Here is the question: Find the set of all pairs $(a, b)$ of real numbers such that

$\det(A)=\left| \, \begin{matrix} a+1 & 3a & b+3a & b+1\\ 2b & b+1 & 2-b & 1\\ a +2 & 0 & 1 & a +3\\ b -1 & 1 & a + 2 & a +b\\ \end{matrix}\, \right|=0.$

I have reduced the matrix using column operations where the first column is $(a,0,0,0)^T$, but that still leaves me with a nasty polynomial $p(a,b)$ to solve.
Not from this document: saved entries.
-- ==== Sys2Proof/Machine/Streams.lean ====
section
/-! DEFINITION. Spine streams (R457–R463): writes on credits, poison, fences and stream control, and the commands that open, close
and fence a stream. -/
namespace Sys2Proof.Machine

/-! ## Sending -/

/-- A message of a stream to its peer. -/
def State.strmMsg (s : State) (n seq : Nat) (b : SpBody) : State :=
  let t := s.strm n
  s.sendTo { dst := t.peer, src := s.devId, stream := n + t.cls * 4096, seq := seq, body := b }

/-- Credits a write takes: items of its channel, or 64-byte units (R458). -/
def writeCost : SpBody → Nat
  | .writeChan l _ => l.length
  | .writeDram _ d _ => (d.length + 63) / 64
  | _ => 0

/-- Send waiting writes while credits last, numbered SEQ = 1, 2, … (R458). -/
def State.strmPumpN (s : State) (n : Nat) : Nat → State
  | 0 => s
  | fuel + 1 =>
    let t := s.strm n
    match t.out with
    | [] => s
    | b :: rest =>
      if t.state ≠ 2 ∨ t.credits < writeCost b then s
      else
        let s := s.modStrm n (fun t => { t with out := rest, credits := t.credits - writeCost b, txSeq := t.txSeq + 1 })
        (s.strmMsg n (t.txSeq + 1) b).strmPumpN n fuel

def State.strmPump (s : State) (n : Nat) : State := s.strmPumpN n (s.strm n).out.length

/-- Offer a write to a stream: a POISONED or closed end discards it and counts it (R459); a WAITING end holds it without credit. -/
def State.strmWrite (s : State) (n : Nat) (b : SpBody) : State :=
  let t := s.strm n
  if t.state = 1 ∨ t.state = 2 then (s.modStrm n (fun t => { t with out := t.out ++ [b] })).strmPump n
  else s.modStrm n (fun t => { t with discarded := satN 0xFFFFFFFF (t.discarded + 1) })

/-- A spike of a slipcase is lost (Table 9.7): counted, and reported by the next spike record. -/
def State.spkDrop (s : State) (slip k : Nat) (n : Nat := 1) : State :=
  let s := s.bump k n
  if slip < 64 then s.modSlip slip (fun p => { p with spkDrops := p.spkDrops + n }) else s

/-- A spike handed to a stream at a port (R253, R254): dropped where the stream is not UP, its far end cannot be reached or the port's
spike queue of 1,024 is full. -/
def State.strmSpike (s : State) (n p : Nat) (w : BitVec 64) : State :=
  let t := s.strm n
  let lost := s.spkDrop (t.slip.getD 0xFF) (kxbB + 0x5300 + 8 * p)
  match s.route t.peer with
  | some r =>
    let occ := (s.streams.map (fun e => if s.route e.2.peer = some r then e.2.spikes.length else 0)).foldl (· + ·) 0
    if t.state = 2 ∧ t.spike ∧ r < 4 ∧ 3 ≤ (s.port r).state ∧ (s.port r).state ≤ 4 ∧ occ < 1024 then
      s.modStrm n (fun t => { t with spikes := t.spikes ++ [w.toNat] })
    else lost
  | none => lost

/-- SPIKES_SEND (R463): up to 16 spikes of a stream leave in one message. -/
def execSpikesSend (n : BitVec 12) (s : State) : Host.Outcome State Fault Refusal :=
  let k := n.toNat
  let t := s.strm k
  .next (match s.route t.peer with
  | some p =>
    if t.spikes.isEmpty ∨ t.state ≠ 2 ∨ (s.port p).state ≠ 3 then s
    else
      let s := s.modStrm k (fun t => { t with spikes := t.spikes.drop 16 })
      s.strmMsg k 0 (.spikes ((t.spikes.take 16).map (BitVec.ofNat 64)))
  | none => s)

/-! ## The receiving end -/

/-- Credits a receiving end grants at first: 64 channel items (R16), or the landing buffer of 256 KiB in 64-byte units. -/
def Strm.firstGrant (t : Strm) : Nat := if t.group.testBit 15 then 4096 else 64

/-- Grant credits afresh (R458, R461). -/
def State.grantAll (s : State) (n : Nat) : State :=
  let t := s.strm n
  if t.spike then s
  else (s.modStrm n (fun t => { t with granted := t.firstGrant })).strmMsg n 0 (.credit t.firstGrant 0)

/-- A stream's end comes UP with both directions at SEQ 1 (R457, R461). -/
def State.strmUp (s : State) (n : Nat) : State :=
  let s := s.modStrm n (fun t => { t with state := 2, txSeq := 0, applied := 0, credits := 0, rxSeq := 0, firstFail := 0, poisonSeq := 0 })
  s.grantAll n

/-- Refuse a write (R459): counted; the first of a poison sends WRITE_ERROR. -/
def State.refuseRx (s : State) (p : Nat) (m : SpMsg) (cause : Nat) : State :=
  let n := m.stream % 4096
  let t := s.strm n
  let viol := cause = 1 ∨ cause = 6 ∨ cause = 7
  let s := if viol then s.bump (spnB p + 0x160) else s
  let s := s.modStrm n (fun t => { t with refused := satN 0xFFFFFFFF (t.refused + 1), firstFail := if t.firstFail = 0 then m.seq else t.firstFail })
  if t.state = 3 ∧ t.peer = m.src then s
  else
    let s := if t.state = 2 ∧ t.peer = m.src then (s.modStrm n (fun t => { t with state := 3, poisonSeq := m.seq })).spineFault (fun k => k = n) else s
    s.sendTo { dst := m.src, src := s.devId, stream := m.stream, body := .writeError m.seq cause s.tim.tick }

/-- Report what has been applied, with credits that are free again (R458). -/
def State.creditBack (s : State) (n k : Nat) : State :=
  let s := s.modStrm n (fun t => { t with granted := t.granted + k })
  s.strmMsg n 0 (.credit k (s.strm n).rxSeq)

/-- The TICK_COUNT an ETS means (R43). -/
def State.tickOf (s : State) (ets : Nat) : Int := (s.tim.tick : Int) + etsDiff (ets % 2 ^ 32) s.ets

/-- Drop the items of ticks already closed at the consumer (R60), each logged and counted against its origin. -/
def State.lateItems (s : State) (n origin : Nat) : List (BitVec 64) → List (BitVec 64) × State
  | [] => ([], s)
  | w :: r =>
    let (keep, s) := s.lateItems n origin r
    if s.tickOf w.toNat < ((s.strm n).closed : Int) then
      let s := s.modBind (fun b => { b with late := SMap.upd 0 b.late origin (· + 1) })
      (keep, s.log 0x6B ((s.strm n).slip.getD 0xFF) 1 3 [origin, (s.tickOf w.toNat).toNat])
    else (w :: keep, s)

/-- The DRAM address of a write to a stream's window, where its slipcase may write there (R402); PF0's windows lie apart (log entry). -/
def State.landing (s : State) (t : Strm) (off len : Nat) : Option Nat :=
  match t.slip with
  | none => if t.pf then some (2 ^ 60 + t.group % 16 * 2 ^ 44 + off) else none
  | some n => ((s.slip n).rules.find? (fun w => w.win = t.group % 16 && w.wr && decide (off + len ≤ w.size))).map (fun w => w.base + off)
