/-- REBASE_SWITCH (R189, R190, R588): the target becomes the state in service; the bank before it serves the ticks before the switch. -/
def execRebaseSwitch (g : BitVec 32) (s : State) : Host.Outcome State Fault Refusal :=
  let n := g.toNat
  .next (match (s.graph n).delta with
  | none => s
  | some d =>
    match d.reb with
    | none => s
    | some rb =>
      match rb.switchAt with
      | none => s
      | some t =>
        if rb.phase ≠ 4 ∨ s.tim.tick < t then s
        else
          let s := s.modDelta n (fun d => { d with
            old := match d.service, d.deadFrom with | some (b, f), none => some (b, f, t) | _, _ => none,
            service := some (rb.bank, t), deadFrom := none, reb := none })
          s.tracePhase n (dlRegion (d.layer 0)) 0)

/-- REBASE_FAIL (R190): not caught up by S_k, or the log is full. A start rebase begins again without a failure (R588). -/
def execRebaseFail (g : BitVec 32) (s : State) : Host.Outcome State Fault Refusal :=
  let n := g.toNat
  .next (match (s.graph n).delta with
  | none => s
  | some d =>
    match d.reb with
    | none => s
    | some rb =>
      let r := dlRegion (d.layer 0)
      let late := decide (rb.phase < 4) && rb.switchAt.any (fun t => decide (t ≤ s.tim.tick))
      if rb.phase = 5 ∨ (!late ∧ !rb.full) then s
      else
        let s := s.modDelta n (fun d => { d with deadFrom := if rb.kind = .normal then rb.switchAt else d.deadFrom })
        let s := (s.surfRegions r).foldl (fun s i => s.modSfm i (fun f => { f with snap := {} })) s
        let s := s.modReb n (fun b => { b with phase := 5, boundary := s.nextSurf r s.tim.tick, log := [], full := false, switchAt := none })
        let s := s.tracePhase n r 5
        if rb.kind = .start then s
        else ((s.bump (sfmP r + 0x170)).graphConFault n 4).fault (0x54 + r) 0x0E (s.graph n).slip n)

/-! ## Virtual-frame records (R192–R194) -/

/-- d of R174: system ticks from a tick to the anchor. -/
def State.dSys (s : State) (r anchor t : Nat) : Nat := anchor * s.surfD r - (t - s.originOf r)
/-- SCALE(τ) of R174. -/
def State.scaleOf (s : State) (r anchor t : Nat) : Nat :=
  let p := s.surfD r * s.surfTau r
  scaleFp32 ((s.dSys r anchor t * 1024 + p / 2) / p)

/-- A header field of n bytes. -/
def hdr (l : List (Nat × Nat)) : List (BitVec 8) := l.flatMap (fun p => leBytes p.2 p.1)

/-- One element of a payload: raw, FP16 or FP32 scaled, each product rounded once. -/
def vfElem (e : Desc64) (form scale : Nat) (v : Int) : List (BitVec 8) :=
  let p := fp32.val scale
  match form with
  | 0 => leBytes (dlOutBytes e) (unsig 16 v)
  | 1 => leBytes 2 (fp16.enc (v * p.1) p.2)
  | _ => leBytes 4 (fp32.enc (v * p.1) p.2)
When I solve, I get something like this: $\{(0,b)\, |\, b\in \mathbb{R}\}$ or $\left\{(a,b)\,|\, b\in \mathbb{R}\setminus\{-1\},\, a=\frac{(5 b+2)\pm \sqrt{(-5 b-2)^2-4 (-b-1) (b^2-8 b-1)}}{-2(b+1)}\right\}$

I feel like there has to be a trick here that I'm missing.

By the way, this is for a graduate level linear algebra class.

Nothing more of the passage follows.